Brother of the More Famous Jack
by Barbara Trapido
Because Rachel Cusk, whom I admire, said about it: “[T]hat unmistakable voice has stayed clear in my ear over the two intervening decades [since she’d read it while ‘at university’], so that I can still repeat numerous passages or observations from the novel now, entirely from memory.”
She (Cusk, who’d read at my MFA program’s British residency, and impressed me) also said: “There are few modern tales of first love and its disillusions that are as thoroughly realised, as brilliantly lewd, and as hilariously satisfying to men and women of all ages.”
It was probably the combination of “hilarious” and “lewd” that got me.
English Passengers
by Matthew Kneale
Because it’s, according to the New York Times Book Review, “A grim but hilarious novel involving the extinction of the Tasmanians, a search for the Garden of Eden and a Manx contrabandist who conceals his smuggling from the passengers on his ship.”
And I’ve been working on a story about the supposed last aborgine on Tasmania, called Queen Trucanini. Also, a Manx contrabandist?

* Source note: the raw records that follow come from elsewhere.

/-- The supervision of the rails and their trim stages: a status frame is taken, its absence, a wrong insertion, a wrong current
and a loop at its limit raise LK.20, PW.21, ME.22 and PW.23; a lost count source is replaced; fall-back is entered and left
(R266, R341, R357, R358). -/
def Obligations.TrimSupervisionCompletes : Prop :=
  (∀ (s : State) (r : Nat), (s.loops.get r).fallback = true → s.flt.present = [] → (s.trims.get r).state = 2 →
    Gives (.fallbackExitTimer r) s fun t => t.loops.get r = { s.loops.get r with
        fallback := false, fallbackSources := [], handover := true, ran := false } ∧ (∀ k, k ≠ r → t.loops.get k = s.loops.get k) ∧
      t = { s with loops := t.loops, out := [] }) ∧
  (∀ (s : State) (r : Nat), s.railUsed r = true → s.whole (src 0 14) (item 3 r) →
    Gives (.countSourceLoss r true) s fun t => t.rails.get r = { s.rails.get r with shuntValid := false, hallValid := true, countSource := 1 } ∧
      t.present (src 0 14) (item 3 r) ∧ (∀ b, b ∈ s.bricksOf r → bitOf (t.bricks.get b).flags 3 = true) ∧
      (∀ k, k ≠ r → t.rails.get k = s.rails.get k) ∧ t.unacted = { s.unacted with rails := t.rails, bricks := t.bricks }) ∧
  (∀ (s : State) (r : Nat), s.railUsed r = true → s.hasLoop r = true →
    Gives (.countSourceLoss r false) s fun t =>
      t.rails.get r = { s.rails.get r with shuntValid := false, hallValid := false, countSource := 2 } ∧
      (t.loops.get r).fallback = true ∧ (∀ k, k ≠ r → t.rails.get k = s.rails.get k) ∧
      t.unacted = { s.unacted with rails := t.rails, bricks := t.bricks, loops := t.loops, trims := t.trims, steer := t.steer }) ∧
  (∀ (s : State) (r : Nat), bitOf s.arch.modFailed r = false →
    Gives (.countSourceRestore r) s fun t => t.rails.get r = { s.rails.get r with shuntValid := true, countSource := 0 } ∧
      t.flt = (s.endFault (src 0 14) (item 3 r)).flt ∧ (∀ k, k ≠ r → t.rails.get k = s.rails.get k) ∧
      t = { s with rails := t.rails, flt := t.flt, out := [] }) ∧
  (∀ (s : State) (r : Nat) (x : TrimFrame), s.trimUsed r = true → x.accepts = true →
    Gives (.trimStatusFrame r x) s fun t => (t.trims.get r).state = x.state ∧ (t.trims.get r).insertion = x.insertion ∧
      (t.trims.get r).current = x.current ∧ (t.trims.get r).temperature = x.temperature ∧ (t.trims.get r).faults = x.faults ∧
      (t.trims.get r).fresh = true ∧ (t.trims.get r).silent = 0 ∧ (∀ k, k ≠ r → t.trims.get k = s.trims.get k) ∧
      t.unacted = { s.unacted with trims := t.trims, loops := t.loops, steer := t.steer }) ∧
  (∀ (s : State) (r : Nat), s.trimUsed r = true → 20 ≤ (s.trims.get r).silent → s.whole (src 1 20) (itemTrim r) →
    Gives (.trimStatusTimeout r) s fun t => (t.trims.get r).state = 0 ∧ t.present (src 1 20) (itemTrim r) ∧
      (t.loops.get r).fallback = true ∧ t.unacted = { s.unacted with trims := t.trims, loops := t.loops, steer := t.steer }) ∧
  (∀ (s : State) (r : Nat), s.trimUsed r = true → (s.trims.get r).state = 2 → (s.trims.get r).mode = 1 → s.whole (src 4 21) (itemRail r) →
    Gives (.trimMismatchTimeout r) s fun t => t.present (src 4 21) (itemRail r) ∧ (t.loops.get r).fallback = true ∧
      t.unacted = { s.unacted with trims := t.trims, loops := t.loops, steer := t.steer }) ∧
  (∀ (s : State) (k : Nat), s.loopRuns k = true → 200000 ≤ (s.loops.get k).limitRun → s.whole (src 4 23) (itemLoop k) →
    Gives (.outputLimitTimeout k) s fun t => t.present (src 4 23) (itemLoop k) ∧ t.unacted = s.unacted) ∧
  (∀ (s : State) (r : Nat), s.trimUsed r = true → (s.trims.get r).state ≠ 0 → s.whole (src 0 22) (itemRail r) →
    1000 * s.val (P.railTrimCurrentTol r) < ((20 * (s.trims.get r).current - (s.rails.get r).current).natAbs : Int) →
    Gives (.trimCurrentMismatchTimeout r) s fun t => t.present (src 0 22) (itemRail r) ∧ t.unacted = s.unacted)

/-- A CAN controller sends, fails to send, goes off the bus and comes back: the head of its FIFO leaves it when sent, in classic format
at data rate 0, with the secondary sample point of R529; an attempt
that counts raises its transmit error counter by 8 and the last permitted one drops the frame with LK.40; an attempt that loses
arbitration counts nothing; bus-off empties every buffer with LK.41, recovery clears both counters (R529, R531, R535, R536; the
counter steps are the model's, log entry 95). -/
def Obligations.CanFramesComplete : Prop :=
  (∀ (s : State) (b delay : Nat) (x : CanFrame) (l : List CanFrame), b < 2 → s.power.mainUp = true → s.power.mainHeld = false →
    (s.can b).slot0.onBus = false → (s.can b).slot1.onBus = false → (s.can b).fifoOnBus = true → (s.can b).fifo = x :: l →
    Gives (.canTxComplete { bus := b, delay := delay }) s fun t => t.out = [.can b (x.asSent (s.nat (P.canDataRate b)))] ∧ (t.can b).fifo = l ∧
      (t.can b).tec = (s.can b).tec - 1 ∧
      (t.can b).ssp = (if (x.asSent (s.nat (P.canDataRate b))).fd = true then s.secondarySample b delay else none) ∧
      t.flt = (s.endFault (src 1 41) (itemBus b)).flt ∧ (∀ c, c ≠ b → t.can c = s.can c) ∧
      t = { s with bus := { s.bus with can := t.bus.can }, flt := t.flt, out := t.out }) ∧
  (∀ (s : State) (b : Nat), b < 2 → (s.can b).slot0.onBus = false → (s.can b).slot1.onBus = false → (s.can b).fifoOnBus = true →
    s.canMode b = 2 → (s.can b).attempts < s.nat (P.canRetryLimit b) →
    Gives (.canTxAttemptFailed b false) s fun t => (t.can b).fifo = (s.can b).fifo ∧ (t.can b).attempts = (s.can b).attempts + 1 ∧
      (t.can b).tec = min 256 ((s.can b).tec + 8) ∧ (∀ c, c ≠ b → t.can c = s.can c) ∧
      t = { s with bus := { s.bus with can := t.bus.can }, out := [] }) ∧
  (∀ (s : State) (b : Nat) (x : CanFrame) (l : List CanFrame), b < 2 → (s.can b).slot0.onBus = false → (s.can b).slot1.onBus = false →
    (s.can b).fifoOnBus = true → (s.can b).fifo = x :: l → s.canMode b = 2 → s.nat (P.canRetryLimit b) ≤ (s.can b).attempts → s.whole (src 1 40) (itemBus b) →
    Gives (.canTxAttemptFailed b false) s fun t => (t.can b).fifo = l ∧ (t.can b).txDrops = satU 32 ((s.can b).txDrops + 1) ∧
      t.present (src 1 40) (itemBus b) ∧ t.unreported = { s.unreported with bus := { s.bus with can := t.bus.can } }) ∧
  (∀ (s : State) (b : Nat), b < 2 → (s.can b).slot0.onBus = false → (s.can b).slot1.onBus = false → (s.can b).fifoOnBus = true →
    s.canMode b = 2 → Gives (.canTxAttemptFailed b true) s fun t => (t.can b).fifo = (s.can b).fifo ∧ (t.can b).attempts = (s.can b).attempts ∧
      (t.can b).tec = (s.can b).tec ∧ t = { s with bus := { s.bus with can := t.bus.can }, out := [] }) ∧
  (∀ (s : State) (b : Nat), b < 2 → s.canMode b = 2 → (s.can b).busOff = false → s.whole (src 1 41) (itemBus b) →
    Gives (.canBusOff b) s fun t => (t.can b).busOff = true ∧ (t.can b).fifo = [] ∧ (t.can b).slot0.frame = none ∧
      (t.can b).slot1.frame = none ∧ (t.can b).txDrops = satU 32 ((s.can b).txDrops + (s.can b).count) ∧
      (t.can b).busOffCount = satU 32 ((s.can b).busOffCount + 1) ∧ t.present (src 1 41) (itemBus b) ∧
      t.unacted = { s.unacted with bus := { s.bus with can := t.bus.can } }) ∧
  (∀ (s : State) (b : Nat), b < 2 → (s.can b).busOff = true →
    Gives (.canBusOffRecovery b) s fun t => (t.can b).busOff = false ∧ (t.can b).tec = 0 ∧ (t.can b).recErr = 0 ∧
      (t.can b).fifo = (s.can b).fifo ∧ (∀ c, c ≠ b → t.can c = s.can c) ∧ t = { s with bus := { s.bus with can := t.bus.can }, out := [] }) ∧
  (∀ (s : State) (b : Nat) (x : CanFrame), b < 2 → s.canMode b ≠ 0 → ((List.range 4).any fun j => s.filterTakes (4 * b + j) x) = true →
    (s.can b).rx.length < 64 →
    Gives (.programCanReceive b x) s fun t => t.can b = { s.can b with rx := (s.can b).rx ++ [x] } ∧ (∀ c, c ≠ b → t.can c = s.can c) ∧
      t = { s with bus := { s.bus with can := t.bus.can }, out := [] })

And it was a finalist for the Booker Prize. But what isn’t?
The Altar of the Body
by Duff Brenna
Because, in my research for a piece on Jonathan Franzen, I came across a blog by Chauncey Mabe, formerly of the South Florida Sun-Sentinel, in which (ok, this gets a bit convoluted) he, Mabe, replies to a comment by Brenna, saying: “Duff, I’d put The Altar of the Body up against any book what’s [yes, he says “what’s”–being quaint, or a typo?] never won the National Book Award nor been on Oprah.” And a writer friend and colleague of mine, Tom Kennedy, has promoted Brenna to me in the past, particularly his The Book of Mamie–so why not?
Also, there’s a wonderful review from Susan Salter Reynolds, of (then) the Los Angeles Times, and I love (i.e., respect) her. She was my editor when I wrote reviews for the L.A. Times, and she’s an inspired reader.